Archive for September 28, 2016

Wednesday, September 28, 2016

Pro Music Perspective on Apple

Peter Kirn (via Michael Yacavone):

Apple’s desktop OS is too often unstable and incompatible, and the yearly update cycle isn’t helping. […] Instead, we’re being treated to disastrous, showstopper audio reliability problems.

[…]

Here’s how bad this is: you show up to a gig, and out of the blue, your machine starts popping or dropping buffers or creating random distortion. That’s clear-the-floor stuff, things that could make people never want to play again. […] People who work in support paint an ugly picture, and then anecdotal evidence is useful, because it covers a range of different situations. And it’s getting been worse through El Capitan: “OS X 10.9 (rare occurrences), OS X 10.10 (occasional occurrences) and OS X 10.11 (most occurrences, compared to the aforementioned OS versions).”

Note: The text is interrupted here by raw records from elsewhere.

-- ==== Sys2Proof/Tests/WitnessTwin.lean ====
section
/-! SUPPORT. Witnesses for the statements of the claims' part start: for every clause a state and operands that meet its
hypotheses together. -/

namespace Sys2Proof.Test.Twins
open Sys2Proof.Machine Sys2Proof.Claim

-- one theorem at a time: side by side their evaluations take too much memory
set_option Elab.async false
set_option synthInstance.maxHeartbeats 2000000
set_option synthInstance.maxSize 100000
set_option maxRecDepth 20000

def fs13 : List Fld := [F.TWIN_STATUS_INHIBIT, F.TWIN_STATUS_FIT, F.TWIN_STATUS_CONVERGED, F.TWIN_STATUS_QLINK_UP,
    F.TWIN_STATUS_ROLE_CLASH, F.TWIN_STATUS_BATON, F.TWIN_CFG_ROLE, F.TWIN_CFG_AUTO_JOIN, F.MEDPLL_STATUS_LOCK,
    F.TIME_STATUS_MEDIA_VALID, F.TIME_STATUS_STATE, F.TWIN_EVENTS_UNFIT_EV, F.TWIN_EVENTS_BATON_FAULT]
/-- A small state that varies with `n`. -/
def sB (n : Nat) : State :=
  let r := fun k => rnd (rnd (n * 97 + k))
  let d := (rst fs13 (n * 31 + 5)).wrs [(F.TWIN_CFG_MODE, if r 1 % 8<2 then 0 else 1),
      (F.TWIN_STATUS_STATE, [1, 2, 3, 4, 5, 2, 3, 1].getD (r 2 % 8) 0), (F.TWIN_STATUS_PERMIT, r 3 % 2),
      (F.MOD_STATUS_PERMIT, r 3 % 2), (F.TWIN_STATUS_BATON, if r 4 % 3 == 0 then 1 else 0),
      (F.LAM_VER_CUR_VERSION, r 5 % 3), (F.TWIN_VERSION_PARTNER, r 6 % 3), (F.TWIN_CNT_COUNT 0, 7),
      (F.TWIN_CNT_COUNT 1, 2 ^ 32-1), (F.MOD_GRP_CARRIER_DIV 0, 2048), (F.TWIN_CONVERGE_TICKS, 64),
      (F.TWIN_STATUS_JOIN_STATE, r 7 % 5), (F.TWIN_PROOF_CFG_EN 1, 1), (F.TWIN_PROOF_CFG_EN 2, 1),
      (F.TWIN_PROOF_CFG_GANG 1, 3), (F.MEDPLL_STATUS_LOCK, bit (r 8 % 4 != 0)),
      (F.TWIN_STATUS_INHIBIT, bit (r 9 % 4 == 0)), (F.TWIN_STATUS_ROLE_CLASH, bit (r 10 % 4 == 0)),
      (F.TWIN_STATUS_FIT, r 11 % 2)]
  let t := { d.time with running := true, raw := 777777777, mediaCount := 6 * (1000 + n) }
  let d := { d with time := t, tick := 100 }
  let fr : List Nat := (List.range 25).map fun j => if j == 0 then 2 ^ 24 + 3 * 2 ^ 20 * (r 12 % 2)+ 2 ^ 22
      else if j == 12 then 0x33333333 else r (50 + j) % 2 ^ 32
  let st : List (Nat × List Nat) := if r 13 % 3 == 0 then [] else [(999 + n, fr)]
  let tw := { Twin.init with
    confirmed := r 14 % 2 == 0,
    force := r 15 % 2 == 0,
    since := if r 16 % 3 == 0 then none else (some (90 + r 17 % 10, 12345)),
    hbIn := r 18 % 2 == 0,
    edges := ([[], [5], [100, 200], [100, 3000], [100, 5000], [90, 200]] : List (List Nat)).getD (r 19 % 6) [],
    arrived := ([[], [5000], [5000, 6000, 7000], [6100]] : List (List Nat)).getD (r 20 % 4) [],
    deadline := if r 21 % 2 == 0 then none else some 5500,
    misses := r 22 % 3,
    claim := 88 + r 23 % 8,
    seq := 65535,
    partner := if r 24 % 4 == 0 then none else some (fr, 94 + r 25 % 5),
    goodRun := 12 + r 26 % 8,
    blockLock := n % 3 != 0,
    states := st,
    own := [(999 + n, [none, some (r 28 % 32, if r 36 % 4 == 0 then none else some (r (55) % 2 ^ 32)), some (3, some 9)])],
    due := if r 37 % 5 == 0 then [] else [4500, 5600, 6050, 6200],
    holderVer := if r 38 % 4 == 0 then none else some (if r 38 % 4 == 1 then 9 else r 5 % 3),
    proofs := [none, some (r 28 % 32), some 3],
    run := 60 + r 29 % 8,
    layerAt := if r 30 % 2 == 0 then none else some 0x4000,
    joinFrom := 34 + r 31 % 4,
    pages := if r 39 % 3 == 0 then [(4096, 4096)] else [(0x5000, 2048)],
    handover := if r 32 % 3 == 0 then none else some (1000 + n-2 + r 33 % 4),
    hbOut := .high,
    released := r 34 % 2 == 0,
    out := [[0x02000000, 1], [0x03000000, 1, 2], [0x03000000, 3, 7]] }
  let jt := { d.sys.jtag with ir := if r 35 % 8 == 0 then .highz else .idcode }
  let lm := { d.sys.lam with cur := if r 40 % 2 == 0 then none else some ⟨0x3000, 1, 12, 5⟩ }
  { State.reset with chip := ⟨{ d with sys := { d.sys with twin := tw, jtag := jt, lam := lm } }, ⟨[(5, 7#8)], []⟩⟩ }
def ws13 (n : Nat) : List Word :=
  let r := fun k => rnd (rnd (n * 89 + k))
  let b : List Nat := match (if 250 < n then 1 else r 1 % 4) with
   | 0 => (List.range 24).map fun j => if j == 0 then 2 ^ 24 + 2 ^ 20 * (r 2 % 16) else r (50 + j) % 2 ^ 32
   | 1 => [0x03000000, 1 + r 2 % 6]
   | 2 => [0x02000000, 2 ^ 31 * (r 2 % 2)+ r 3 % 2 ^ 26, 8, r 4 % 2 ^ 32, r 5 % 2 ^ 32]
   | _ => [0x02000000, 2 ^ 31 * (r 2 % 2)+ r 3 % 2 ^ 20 * 4, 12, r 4 % 2 ^ 32, r 5 % 2 ^ 32, r 6 % 2 ^ 32]
  let c := crcWords b
  (b ++ [if r 9 % 8 == 0 then c + 1 else c]).map (BitVec.ofNat 32)

/-- The hypotheses of the clauses of `Baton`, each once. -/
def batonHyps (s : State) (_e : Nat) : List Bool :=
  let outer := Live s
  let d0 := s.chip.dev
  let uncut := d0.cut = false
  let t0 := d0.sys.twin
  let st := d0.rd F.TWIN_STATUS_STATE
  let twin := d0.rd F.TWIN_CFG_MODE = 1
  let solo := d0.rd F.TWIN_CFG_MODE = 0
  let holds := d0.rd F.TWIN_STATUS_PERMIT = 1
  let free := d0.rd F.TWIN_STATUS_PERMIT = 0
  let high := d0.rd F.TWIN_STATUS_BATON = 1
  let low := d0.rd F.TWIN_STATUS_BATON = 0
  let lock := d0.rd F.MEDPLL_STATUS_LOCK = 1
  let own := d0.rd F.LAM_VER_CUR_VERSION
  let agree := t0.partner = none ∨ own = d0.rd F.TWIN_VERSION_PARTNER
  let across := twin ∧ (st = 3 ∨ st = 4 ∨ st = 5) ∧ (t0.holderVer.any fun v => v != own) = true
  let waited := t0.since.isSome = true ∧
    (t0.since.getD (0, 0)).1 + (if d0.rd F.TWIN_CFG_ROLE = 0 then 2 else 16) ≤ d0.tick
  [decide (outer ∧ uncut),
    decide (outer ∧ uncut ∧ twin ∧ free ∧ ((st = 3 ∨ st = 5))),
    decide (outer ∧ uncut ∧ twin ∧ free ∧ st = 1 ∧ t0.force = true ∧ agree),
    decide (outer ∧ holds),
    decide (outer ∧ ¬ uncut),
    decide (outer ∧ uncut ∧ twin ∧ st = 2),
    decide (outer ∧ (¬ (twin ∧ st = 2))),
    decide (outer ∧ twin ∧ st = 1 ∧ high ∧ waited ∧ lock ∧ d0.rd F.TIME_STATUS_MEDIA_VALID = 1 ∧ own ≠ 0 ∧
        d0.rd F.TWIN_STATUS_INHIBIT = 0 ∧ d0.rd F.TWIN_STATUS_ROLE_CLASH = 0),
    decide (outer ∧ ((low ∨ ¬ waited ∨ d0.rd F.TWIN_STATUS_INHIBIT = 1 ∨ d0.rd F.TWIN_STATUS_ROLE_CLASH = 1 ∨
        own = 0))),
    decide (outer ∧ twin ∧ st = 5 ∧ t0.claim + 8 ≤ d0.tick),
    decide (outer ∧ d0.tick < t0.claim + 8),
    decide (outer ∧ twin ∧ st = 2 ∧ t0.hbIn = true ∧ d0.cut = false),
    decide (outer ∧ ((t0.hbIn = false ∨ d0.cut = true))),
    decide (outer ∧ twin ∧ holds),
    decide (outer ∧ solo ∧ holds),
    decide (outer ∧ free),
    decide (outer ∧ twin ∧ st ≠ 2 ∧ high ∧ agree ∧ ¬ across ∧ t0.confirmed = true),
    decide (outer ∧ twin ∧ st ≠ 2 ∧ high ∧ agree ∧ ¬ across ∧ t0.confirmed = false),
    decide (outer ∧ twin ∧ st ≠ 2 ∧ ((low ∨ ¬ agree ∨ across))),
    decide (outer ∧ solo ∧ free ∧ lock ∧ t0.released = true),
    decide (outer ∧ solo ∧ free ∧ ¬ lock),
    decide (outer ∧ twin ∧ st = 2)]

Now, it’s not uncommon to wait a few weeks when an OS comes out to make sure your complex ecosystem of software hosts, plug-ins, and hardware is compatible. But note the OS numbers – that’s years without a fix, and instead worsened regressions. That’s simply unacceptable. OS X 10.9 Mavericks is about to turn three years old (older if you count pre-release builds).

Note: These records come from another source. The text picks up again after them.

-- ==== Sys2Proof/Word.lean ====
section
/-! DEFINITION. The word types of the machine (00_scope.md rules R7, R8): all values are unsigned bit vectors. -/

namespace Sys2Proof

/-- A 32-bit word: a debug register, a linear address, a general register, EIP (R7). -/
abbrev W32 := BitVec 32

/-- A 16-bit word: a selector, a 16-bit image or offset. -/
abbrev W16 := BitVec 16

/-- One byte of memory, or an interrupt vector. -/
abbrev Byte := BitVec 8

end Sys2Proof
end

It is apparently fixed, with some caveats, in Sierra. But:

In a now yearly ritual, Apple has broken plug-in validation for its own Audio Unit format. Open question: why? Why is this now a regular feature of updating an operating system for a format that has basically remained unchanged for years? Why shouldn’t desktop upgrades be the kind of no-brainer mobile upgrades are.

There are some workarounds for plug-ins, but this reveals a deeper, more cultural problem at Apple. The inability to ship OS builds to developers in time for them to adapt, a tendency to change OS internals without properly documenting the results, or whatever the reason, the upshot is the same. If musicians can’t trust an upgrade, they won’t install it – and that means they will avoid critical fixes, too.

How Apple’s Hardline Privacy Policy Limits Key Features

Dan Moren:

When Apple first announced the feature, it made a big deal about the fact that the processing of photos for faces was done locally, on the device itself, rather than transmitted to servers. It was an obvious jab against Google Photos, which had already rolled out a similar feature, but did its processing in the cloud.

Again, there’s a laudable element to this. People don’t like to feel that their personal and private photos are being pored over, even if “just” by a machine. But these local silos have, at least at the moment, made the feature less useful, because the analysis happens on each device that the new Photos is on. That means even if all the photos on your iPhone are scanned for faces, when you upgrade your Mac to Sierra, the Photos app there doesn’t benefit from the information on your phone—even if they’re all the same photos.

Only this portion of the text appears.